My wife moved out last night

Mutual decision. We tried to hang out after two days apart but the tension was too high. She keeps getting "triggered" and gets all weird and silent and tense and I can't handle it.

This basically isn't even about polyamory anymore...it's about me deciding I'm going to take care of my own needs and not pander to her mental conditions and ridiculous accommodation requirements that squish who I am. I just can't do it. And I also told her I can't be her caretaker anymore.

So we decided she should go to her condo and we should not see each other for a while. I handed over all of her medications (scary, because I had to manage them due to her recurring suicidality), and sent her off in an Uber.

I feel relieved and free. She is someone with Borderline Personality Disorder who refuses to acknowledge that those symptoms are the reason she behaves the way she does and that it's affecting how she relates to people. She thinks all people are bad and "mean", but it's HER.
 
Regardless of what problems you and your wife are having, it might be a good idea to call a friend of hers that wouldn't mind checking in on her. If your wife has been suicidal in the past, making sure she is safe should be the priority.
 
There is someone there...her ex still lives at the condo but they also work during the day like I do. My wife does not work, so she's home alone all day. But at least someone will be there in the evenings for now.

The thing is, her therapist AND mine have told me that it's not my responsibility to "keep her alive". I adjusted my life SO MUCH for her, completely neglecting my own needs in the process until I was miserable.

Of course I do still love her, but I cannot be responsible for what she does. I cannot manage her life from afar. She has to learn to be responsible for herself and stop using people.
 
Your therapists are correct. Each is responsible for their own life. You cannot stop her from suicide. Only she can, because it is her hand holding the weapon. (whatever method she is likely to employ.)

It is ok to reach your limit and walk away. If you are no longer her next of kin as spouse, and she is wonky, could alert her therapist/next of kin this is where it is at. Then step back and let it be what it will be. No longer your stuff.

I mean all that kindly. :eek:

I can see from your other posts that it's not been an easy journey for you emotionally.

Hang in there.
Galagirl
 
Yeah, it's been hard.

Technically we are still married, but for my own sanity, I can't be responsible for her.

She has therapy today so I trust she'll work out her own issues I guess.
 
I've been there. and ultimately, I had to make the same choice.
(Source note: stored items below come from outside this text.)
-- ==== Sys2Proof/Laws/Ops.lean ====
section
/-! SUPPORT. One spec lemma per shared operation and per meaning, and what one step can do; later proofs cite these and do not unfold
the definitions. -/

namespace Sys2Proof.Machine

open Sys2Proof

/-! ## Bits -/

theorem slice_eq {n : Nat} (v : BitVec n) (lo width : Nat) : slice v lo width = v.extractLsb' lo width := rfl

/-- R9's sval is the two's-complement value. -/
theorem sval_eq_toInt {n : Nat} (x : BitVec n) : sval x = x.toInt := by
  rw [BitVec.toInt_eq_msb_cond, sval, ← BitVec.msb_eq_getMsbD_zero]
  cases x.msb <;> simp

/-- R9's neg is the wrapping negation. -/
theorem negField_eq_neg {n : Nat} (x : BitVec n) : negField x = -x := (BitVec.neg_eq_not_add x).symm

theorem mainField_eq (w : DeviceWord) : mainField w = w.extractLsb' 5 11 := rfl

theorem thrField_eq (w : DeviceWord) : thrField w = w.extractLsb' 7 9 := rfl

/-! ## CFG's fields -/

/-- Where the ones of a field stand. -/
theorem field_bits (f : Field) :
    f.bits = match f with | .sd => 0x01#8 | .am => 0x02#8 | .ap => 0x04#8 | .fq => 0x18#8 := by
  cases f <;> rfl

/-- An OR-setter leaves every bit outside its field alone. -/
theorem orField_outside (f : Field) (val cfg : Byte) : orField f val cfg &&& ~~~f.bits = cfg &&& ~~~f.bits := by
  rw [orField, Field.bits, BitVec.shiftLeft_and_distrib]
  ext k hk
  simp only [BitVec.getElem_and, BitVec.getElem_or, BitVec.getElem_not]
  cases cfg[k] <;> cases (val <<< f.shift)[k] <;> cases (f.ones <<< f.shift)[k] <;> rfl

/-! ## The commands' shared effects and each command's meaning -/

theorem setCommand_eq (f : Field) (val : Byte) (s : State) :
    setCommand f val s = .next { s with cfg := orField f val s.cfg, result := .noResult } := rfl

theorem getCommand_eq (f : Field) (s : State) :
    getCommand f s = .next { s with result := .field (getField f s.cfg) } := rfl

theorem exec_decm (s : State) : exec .decm s = .next (s.drive (.temp (decodePattern 11 3 s.ports.win))) := rfl

theorem exec_dect (s : State) : exec .dect s = .next (s.drive (.temp (decodePattern 9 1 s.ports.win))) := rfl

theorem exec_enct_inDomain {s : State} (h : inDomain s.ports.tin = true) :
    exec .enct s = .next (s.drive (.word (encWord (realUnits s.ports.tin)))) := by
  simp [exec, execEnct, h]

theorem exec_enct_outside {s : State} (h : inDomain s.ports.tin = false) :
    exec .enct s = .fault (.encodeDomain s.ports.tin) := by
  simp [exec, execEnct, h, raise]

theorem exec_cfgdef (s : State) : exec .cfgdef s = .next ((s.writeCfg 0x00).drive .noResult) := rfl

theorem exec_setsd (imm2 : FieldValue) (s : State) : exec (.setsd imm2) s = setCommand .sd (immBit imm2) s := rfl

theorem exec_setam (imm2 : FieldValue) (s : State) : exec (.setam imm2) s = setCommand .am (immBit imm2) s := rfl

theorem exec_setap (imm2 : FieldValue) (s : State) : exec (.setap imm2) s = setCommand .ap (immBit imm2) s := rfl

theorem exec_setfq (imm2 : FieldValue) (s : State) : exec (.setfq imm2) s = setCommand .fq (immPair imm2) s := rfl

theorem exec_getsd (s : State) : exec .getsd s = getCommand .sd s := rfl

theorem exec_getam (s : State) : exec .getam s = getCommand .am s := rfl

theorem exec_getap (s : State) : exec .getap s = getCommand .ap s := rfl

theorem exec_getfq (s : State) : exec .getfq s = getCommand .fq s := rfl

theorem exec_cfgld (s : State) : exec .cfgld s = .next ((s.writeCfg s.ports.bin).drive .noResult) := rfl

theorem exec_cfgrd (s : State) : exec .cfgrd s = .next (s.drive (.byte s.cfg)) := rfl

/-- A command that is a setter is one of the four. -/
theorem setterField_cases {i : Instr} {f : Field} (h : Safety.setterField i = some f) :
    ∃ imm2 : FieldValue, (i = .setsd imm2 ∧ f = .sd) ∨ (i = .setam imm2 ∧ f = .am) ∨ (i = .setap imm2 ∧ f = .ap) ∨
      (i = .setfq imm2 ∧ f = .fq) := by
  cases i <;> simp_all [Safety.setterField]

/-- A setter is its field's OR of some value. -/
theorem exec_setter {i : Instr} {f : Field} (h : Safety.setterField i = some f) :
    ∃ val : Byte, ∀ s : State, exec i s = setCommand f val s := by
  obtain ⟨imm2, ⟨rfl, rfl⟩ | ⟨rfl, rfl⟩ | ⟨rfl, rfl⟩ | ⟨rfl, rfl⟩⟩ := setterField_cases h
  exacts [⟨_, exec_setsd imm2⟩, ⟨_, exec_setam imm2⟩, ⟨_, exec_setap imm2⟩, ⟨_, exec_setfq imm2⟩]

/-! ## Presenting and sampling -/

@[simp] theorem fetch_nil {s : State} (h : s.pending = []) : fetch s = none := by simp [fetch, h]

@[simp] theorem fetch_cons {s : State} {p : Ports} {ps : List Ports} (h : s.pending = p :: ps) :
    fetch s = some { s with ports := p, pending := ps } := by simp [fetch, h]

/-! ## One step -/

theorem step_faulted {s : State} {f : Fault} (h : s.faultRecord = some f) : step s = .fault f := by
  simp [step, h, raise]

/-- A step with a command to come: its decoding decides between the reserved fault and the command's meaning. -/
theorem step_presented {s : State} {p : Ports} {ps : List Ports} (hf : s.faultRecord = none) (hp : s.pending = p :: ps) :
    step s = match decode p.cmd with
      | .error _ => .fault (.reservedCommand p.cmd)
      | .ok i => exec i { s with ports := p, pending := ps } := by
  cases hd : decode p.cmd <;> simp [step, hf, fetch_cons hp, raise, hd]

/-- Everything a step that answers a next state can have done. -/
theorem step_next_cases {s t : State} (h : step s = .next t) :
    s.faultRecord = none ∧ ((s.pending = [] ∧ t = s.idle) ∨
      ∃ (p : Ports) (ps : List Ports) (i : Instr), s.pending = p :: ps ∧ decode p.cmd = .ok i ∧
        exec i { s with ports := p, pending := ps } = .next t) := by
  have hf : s.faultRecord = none := by
    by_contra hne
    obtain ⟨f, hf⟩ := Option.ne_none_iff_exists'.mp hne
    simp [step_faulted hf] at h
  refine ⟨hf, ?_⟩
  cases hp : s.pending with
  | nil => exact .inl ⟨rfl, by simpa [step, hf, fetch_nil hp] using h.symm⟩
  | cons p ps =>
    rw [step_presented hf hp] at h
    cases hd : decode p.cmd with
    | error e => simp [hd] at h
    | ok i => exact .inr ⟨p, ps, i, rfl, hd, by simpa [hd] using h⟩

/-- Everything a step that answers a fault can have done. -/
theorem step_fault_cases {s : State} {f : Fault} (h : step s = .fault f) :
    s.faultRecord = some f ∨
      (s.faultRecord = none ∧ ∃ (p : Ports) (ps : List Ports), s.pending = p :: ps ∧
        ((f = .reservedCommand p.cmd ∧ ∃ e, decode p.cmd = .error e) ∨
          ∃ i : Instr, decode p.cmd = .ok i ∧ exec i { s with ports := p, pending := ps } = .fault f)) := by
  by_cases hf : s.faultRecord = none
  · refine .inr ⟨hf, ?_⟩
    cases hp : s.pending with
    | nil => simp [step, hf, fetch_nil hp] at h
    | cons p ps =>
      rw [step_presented hf hp] at h
      cases hd : decode p.cmd with
      | error e => exact ⟨p, ps, rfl, .inl ⟨by simpa [hd] using h.symm, e, hd⟩⟩
      | ok i => exact ⟨p, ps, rfl, .inr ⟨i, hd, by simpa [hd] using h⟩⟩
  · obtain ⟨g, hg⟩ := Option.ne_none_iff_exists'.mp hf
    rw [step_faulted hg] at h
    cases h
    exact .inl hg

end Sys2Proof.Machine
end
I simply don't have the strength to keep someone alive. That is too great a burden for someone to have to deal with. It's a place I'm standing on the precipice for once again, if in a different way.

Ultimately, I am responsible for my own health and happiness, and if that is in jeopardy, I'm in no position to take care of anyone else. I'm responsible for myself, and my children who cannot care for themselves. I will support anyone who needs it, but the final responsibility for their choices lie with them.
 
Hi ilovestrawberries,

BPD can be a really difficult condition to live around. Based on what I've read in this thread, I think you made the right decision.
 
Hi strawberries. I just reread some of your threads, and read those ones I'd missed while away on vacation...

I did not see you mention your wife was a transwoman until now. Nor did I see you mention her having Borderline Personality Disorder, just PTSD! Wow, that is a lot to deal with.

I feel empathy for you, since my gf miss pixi is a transwoman, and 22 years my junior. (I'm almost 59, she's 37). And while she does not have BPD, she has been in therapy and on antidepressents for over 5 years for anxiety disorder. She's been bullied and raped in the past as well.

One of my adult daughters has BPD. She was born different, the syndrome didn't come from how she was raised, or specific traumas. She was a high needs baby and child and started exhibiting bulimia, substance abuse, self harming, OCD and bipolar behavior in her early teens. Now she is 26 and her father and I are holding our breath, she seems to be finally showing improvement after 11 years of therapy, psych wards, rehab and sober homes. She was even a street prostitute for a while, getting money for her crack addiction, so it's amazing. She's found Jesus (as a pagan/atheist this wouldnt work for me, but it seems to be helping her), she got married to a calm guy who seems crazy about her and calm enough to help her stability, and she is now happily pregnant.

I am not sure how old your wife is, but I do feel that age 27-30 can be a turnaround point for sensitive types like my daughter and your wife. It's a make it or break it time.

Have you read Stop Walking on Eggshells? It's a book written partly by people with BPD, a sort of how to book for their friends and family on how to draw boundaries and stop allowing yourself to be used and abused by your BPD loved one. It helped me a lot with my daughter.

I know you are pulling back, but do have many sad and confused feelings. Maybe reading that book would help.